Michael Moore’s critics, on the right and the left, seem to be mistaking Moore for a lawyer, or professional historian, or professor, or politician.

He might be capable of being all those things and more, but, what he is now and has been since ROGER AND ME, is a filmmaker.

And he makes terrific films.

SICKO, like all his films, made me laugh, made me cry, taught me a few things, and never left me wondering why I bought a ticket to see it.

In fact, never, while watching a Michael Moore movie for the first time in a theater, have I been bored.

If you want to characterize Moore’s filmmaking, I think the best analogy is to the court fools or jesters of the old kings and emperors.

They were the only ones, among the usual court entourage and officials, allowed to expose the official lies and tell the truth to, and/or about, the monarch. But, they had to make it funny.

That’s what Moore does.

Is it a stunt to sail to Cuba to emphasize the point that the so-called “terrorists” confined at Gitmo in defiance of the Geneva conventions and the U. S. Constitution get better healthcare than many ordinary U.S. citizens? Sure, it’s a stunt.

But the point of the stunt is still true. The infant mortality rate and the average lifespan are better in Cuba—even though they’ve been suffering under a U.S. embargo for over forty years, and are a poor “third world” country—than in the richest country on earth.

But then the health statistics for a lot of countries are better than those of the U.S.

Something’s rotten in Washington, D.C., and Moore just points out where the stink is coming from.

Hooray for Moore, and raspberries to anyone too uptight or rightwing brainwashed to pretend his movies aren’t as entertaining and engaging as they truly are, or that his facts aren’t marshaled in the correct fashion or aren’t based on the reality out here in “managed care” land.

It’s no wonder Moore has replaced Teddy Kennedy and Bill Clinton as the man the righwingers most love to hate.

(PS: How come they can find $135 billion a year for the Iraq War (as others have pointed out, that's over a quarter of a million dollars a minute) but can't find the money to provide universal health care?)

5 comments:

Anonymous said...

Haven't seen it yet, but will.

BTW- Came across this ee cummings poem recently and marveled marveled at the timelessness of this particular work. Enjoy!

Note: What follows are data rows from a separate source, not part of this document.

-- ==== Sys2Proof/Machine/Dispatch.lean ====
section
/-! DEFINITION. One arm per operation. -/

namespace Sys2Proof.Machine

open Sys2Proof

def exec (i : Instr) (s : State) : Host.Outcome State Fault Refusal :=
  match i with
  | .pkt6 a b c o => Sys2Proof.Machine.execPkt6 a b c o s
  | .pkt3 a b c d e f o => Sys2Proof.Machine.execPkt3 a b c d e f o s
  | .step3 code ch => Sys2Proof.Machine.execStep3 code ch s
  | .step2 code ch => Sys2Proof.Machine.execStep2 code ch s
  | .block6 o => Sys2Proof.Machine.execBlock6 o s
  | .block3 o => Sys2Proof.Machine.execBlock3 o s
  | .nop => Sys2Proof.Machine.execNop s
  | .reset => Sys2Proof.Machine.execReset s
  | .process => Sys2Proof.Machine.execProcess s
  | .totals => Sys2Proof.Machine.execTotals s

end Sys2Proof.Machine
end

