/-! ## The whole machine -/

/-- No operation writes the tables or SYM_ORDER3, and no step does (R38). -/
def Obligations.TablesAreNeverWritten : Prop :=
  (∀ (i : Instr) (s t : State), exec i s = .next t → t.rom = s.rom ∧ t.symOrder3 = s.symOrder3) ∧
  (∀ s t : State, step s = .next t → t.rom = s.rom ∧ t.symOrder3 = s.symOrder3)

/-- In a mono session no operation but RESET reads or writes PS[2]: whatever PS[2] holds, everything else comes out the
same and PS[2] comes out as it went in (R26). -/
def Obligations.RightUnusedWhenMono : Prop :=
  ∀ (i : Instr) (s : State) (p : Predictor), s.channels = .mono → i ≠ .reset →
    exec i { s with right := p } = mapNext (fun t => { t with right := p }) (exec i s)

/-- Which operations write which register of the session (10_state.md section 2): `state`, `cache_size` and the totals only
PROCESS and RESET, CODEC and CHANNELS only RESET, the input cache only PROCESS, the output cache only PROCESS and the
packet and block operations whose destination it is, a Predictor State only RESET, PROCESS and the datapath operations on
its channel. IN is written by none. -/
def Obligations.WhichOperationsWriteTheSession : Prop :=
  ∀ (i : Instr) (s t : State), exec i s = .next t →
    (i ≠ .process → i ≠ .reset → SameSession s t) ∧
    (i ≠ .reset → t.codec = s.codec ∧ t.channels = s.channels) ∧
    (i ≠ .process → ∀ a, t.byteAt .icache a = s.byteAt .icache a) ∧
    (mayWriteOutputCache i = false → ∀ a, t.byteAt .ocache a = s.byteAt .ocache a) ∧
    (∀ ch, mayWritePredictor ch i = false → t.predictor ch = s.predictor ch) ∧
    (∀ a, t.byteAt .input a = s.byteAt .input a)

/-- Every step keeps every byte space in canonical form and inside its size. The sizes are 20_memory.md section 1's; the
form (strictly rising offsets, a byte that nothing has written not listed) is the model's choice (log 9). -/
def Obligations.StepKeepsMemoryCanonical : Prop :=
  ∀ s t : State, MemoryCanonical s → step s = .next t → MemoryCanonical t

/-- Every step keeps the session consistent: `state` is never ProcessCache between commands, `cache_size` is in the range
its state gives it, and the cache bytes it counts are there (10_state.md section 2). -/
def Obligations.StepKeepsSessionConsistent : Prop :=
  ∀ s t : State, SessionConsistent s → step s = .next t → SessionConsistent t

/-- Every step that completes leaves the configuration inputs as the last reset sampled them: a change of CODEC or
CHANNELS goes through a RESET or is refused, also one undone before the next PROCESS (R247; the refusal is the spec's
decision D2). That the refusal meets TOTALS and NOP too is the model's deduction, and that the lines move with the host's
own commands only its choice (log 6). -/
def Obligations.StepKeepsConfiguration : Prop :=
  ∀ s t : State, ConfigurationStands s → step s = .next t →
    ConfigurationStands t ∧
    (t.codec ≠ s.codec ∨ t.channels ≠ s.channels →
      ∃ tr rest, s.pending = tr :: rest ∧ decode tr.request = .ok .reset)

"next to of course god america i
love you land of the pilgrims’ and so forth oh
say can you see by the dawn’s early my
country 'tis of centuries come and go
and are no more what of it we should worry
in every language even deafanddumb
thy sons acclaim your glorious name by gorry
by jingo by gee by gosh by gum
why talk of beauty what could be more beaut-
iful than these heroic happy dead
who rushed like lions to the roaring slaughter
they did not stop to think they died instead
then shall the voice of liberty be mute?"
He spoke. And drank rapidly a glass of water

—E. E. C., is 5 (1926)

Anonymous said...

Stinko! Right on Lally.

Tore Claesson said...

War kills. Lousy health care does too.
Spend on the first, skimp on the latter. Same outcome. So it all makes sense.

Another Lally said...

Oh Big Brother
Oh won't you care for us

Now who is willing to give up their freedom to be cared for by the government?

George Orwell really saw this coming.

Anonymous said...

Another Lally....

Nobody wants less freedom, we want more freedom, freedom from disgustingly greedy insurance companies that reward health care professionals for denying sick people the care they need, even if it means sending them to an early grave. Where is your humanity?